Recently, however, I closed a transaction for a client where the lender secured the loan with substantial and various forms of collateral, seemingly unwarranted by the deal itself. There was a solid appraisal, robust cash flow, and a strong borrower. I couldn't help but wonder whether this was a kneejerk collateralization response by the lender; an over-collateralization based upon the declining economy and battered investor confidence rather than the deal itself? The result of such policies may serve as a self-fulfilling prophecy in that encumbering additional collateral may affect future cash-out refinancings, and carry with it an opportunity cost which could result in a larger overhang on the market than the underlying conditions themselves may have created.

We are currently seeing a credit crunch that is just as attributable to consumers curtailing their spending, lenders tightening their credit standards, and investors shying away from certain products, than it is attributable to the effects of the underlying mortgage crisis itself. These market conditions cause our legislators to overreact, and unwittingly intensify the original problem.

We have seen responses like this before.
In the early part of the decade, when the public equity markets were faced with large scale corporate implosions, such as those of MCI and Enron, investor confidence was shaken, and legislators pounced into action, enacting the Sarbanes-Oxley Act (SOX).
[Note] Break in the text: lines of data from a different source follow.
-- ==== Sys2Proof/Tests/Slice0.lean ====
section
/-! SUPPORT. The model's own tests: ill-formed commands, witnesses that the hypotheses of every statement can be met together,
and the spec's worked examples. -/

namespace Sys2Proof.Tests
open Machine

/-- A base word from its fields (R195). -/
def word (op : Nat) (md rd ama ra imm0 amb rb imm1 imm2 : Nat := 0) (rc xc guard : Nat := 0) : Nat :=
  op + xc * 2 ^ 8 + guard * 2 ^ 11 + md * 2 ^ 16 + rd * 2 ^ 24 + ra * 2 ^ 32 + rb * 2 ^ 37 + rc * 2 ^ 42 + ama * 2 ^ 48 +
    amb * 2 ^ 52 + imm0 * 2 ^ 64 + imm1 * 2 ^ 128 + imm2 * 2 ^ 192

/-- Bytes of ring words as a memory. -/
def listed (a : Nat) (bs : List Byte) : Memory := Memory.writeN [] a bs

/-- The ring page of the tests. -/
def ringAt : Nat := 0x100000000

/-- A queue whose ring holds words. -/
def queueOf (ws : List Nat) (q : Queue := {}) : Queue :=
  { q with state := .active, ring := [ringAt], tail := BitVec.ofNat 32 ws.length }

/-- A resident context 0 whose queue 0 holds words, in the machine after reset. -/
def ring (ws : List Nat) (q : Queue := {}) (c : Ctx := {}) (s : State := State.reset) : State :=
  { s with
    ctxs := [(0, { c with slot := some 0, queues := queueOf ws q :: List.replicate 7 ({} : Queue) })]
    mem := { s.mem with
      bytes := listed ringAt (ws.flatMap (fun w => leBytes 32 w))
      lines := (rangeFrom 0 ws.length).map (fun i => (ringAt / 64 + i, { tag := 0, owned := true })) } }

/-- What queue 0 of context 0 fetches at HEAD. -/
def fetchAt (s : State) (c : CtxId) (q : QIdx) : Option (JIn × State) :=
  let r := s.queue c q
  let f := s.fetchWords c r 1 r.head
  let y := f.2.2.fetchWords c r (J.xc (leVal f.1)) (r.head + 1)
  if f.2.1 || y.2.1 then none
  else some ({ w := leVal f.1, pay := y.1, q := y.2.2.queue c q, seqs := y.2.2.xlt.seqs }, y.2.2)

/-- Whether it issues. -/
def issuesB (s : State) (c : CtxId) (q : QIdx) (op : Nat) (x : JIn) (t : State) : Bool :=
  s.issueReady c q && decide (J.words x.w ≤ (s.queue c q).ahead) && J.opc x.w == op &&
  (match encOf x.w with
    | some e => encFault x.w e == none && !(regDeps x.w e).any (fun k => (t.pendingRegs c q).contains k)
    | none => false) &&
  guardPasses x.w (t.queue c q).pred && !(J.ama x.w == amIndex && J.amb x.w == amIndex)

theorem issues_of {s t : State} {c : CtxId} {q : QIdx} {op : Nat} {x : JIn} (h : fetchAt s c q = some (x, t))
    (h2 : issuesB s c q op x t = true) : Issues s c q op x t := by
  unfold fetchAt at h
  simp only at h
  split at h
  · cases h
  rename_i hp
  simp only [Bool.or_eq_true, not_or, Bool.not_eq_true] at hp
  simp only [Option.some.injEq, Prod.mk.injEq] at h
  obtain ⟨hx, ht⟩ := h
  simp only [issuesB, Bool.and_eq_true, beq_iff_eq, decide_eq_true_eq, Bool.not_eq_true'] at h2
  obtain ⟨⟨⟨⟨⟨h1, h3⟩, h4⟩, h5⟩, h6⟩, h7⟩ := h2
  have hw : leVal (s.fetchWords c (s.queue c q) 1 (s.queue c q).head).1 = x.w := by rw [← hx]
  refine ⟨h1, h3, ⟨_, (s.fetchWords c (s.queue c q) 1 (s.queue c q).head).2.2, ?_, hw, ?_⟩, h4, ?_, h6, ?_, ?_, ?_⟩
  · rw [← hp.1]
  · rw [← hw, ← ht, ← hp.2, ← hx]
  · split at h5
    · rename_i e he
      simp only [Bool.and_eq_true, beq_iff_eq, Bool.not_eq_true'] at h5
      exact ⟨e, he, h5.1, h5.2⟩
    · cases h5
  · intro hh; rw [hh.1, hh.2] at h7; cases h7
  · rw [← hx, ← ht]
  · rw [← hx, ← ht]

/-- Queue 0 of context 0 issues a word of an opcode, and the instruction and the state after its fetch have a property. -/
def Meets (s : State) (op : Nat) (P : JIn → State → Prop) : Prop := ∃ x t, Issues s 0 0 op x t ∧ P x t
In hindsight, SOX was a heavy-handed response intended to cleanse the equities markets and restore investor confidence. There were those who warned that we may have been over-regulating the markets; creating a disincentive for new public offerings or even for the continued public listing of existing issuers, particularly smaller cap companies and foreign issuers. In early 2000, there was a great deal of interest, and substantial multinational business opportunities created by companies across the globe wanting to list their shares on U.S. equity markets. The concern was that SOX could change that business climate, and it did. The law created a complex reporting structure and potential liability for signators of annual and quarterly reports. SOX enriched auditors and securities lawyers, but drove issuers away from the equities markets. Understandably, an argument can be made that the recent private equity boom may have had its underpinnings in the SOX marketplace, as it created a climate at that time that painted privately-held companies as a more lucrative and high octane option than the expensive, over regulated, and "on-balance sheet" world of public companies. Similarly, the lightly regulated hedge fund marketplace became a lot sexier. Was this capitalism at its finest; the creation of new business opportunities, or was it only benefiting a select economic strata of society, a consequence that would have little effect on the broader marketplace.
Well, considering that we now have a staggering trade imbalance between our imports and exports, a mind-numbing deficit, a weak dollar, and a global economy less focused on the U.S. marketplace than at any time this decade, perhaps the latter.
Today's deterioration in the financial markets may have had its origins in the housing market, but the resultant dent in consumer and investor confidence has deflated the capital markets. So far, there has been legislation tailor-made to assist struggling homeowners, but presently the legislators have leveled no particular focus on the commercial real estate market. Let's keep it that way. Bankers will acknowledge that delinquencies on commercial transactions have inched upward, but are still at tolerable levels. Over-regulation, whether by statute, or action by market participants, just like an over-reaction in a personal situation, generally exacerbates, rather than remedies the core problems. Underwriting and collateralizing a deal on its own fundamentals sits better with me, as it is rational and market-oriented.
Food for thought - it's a marathon not a sprint.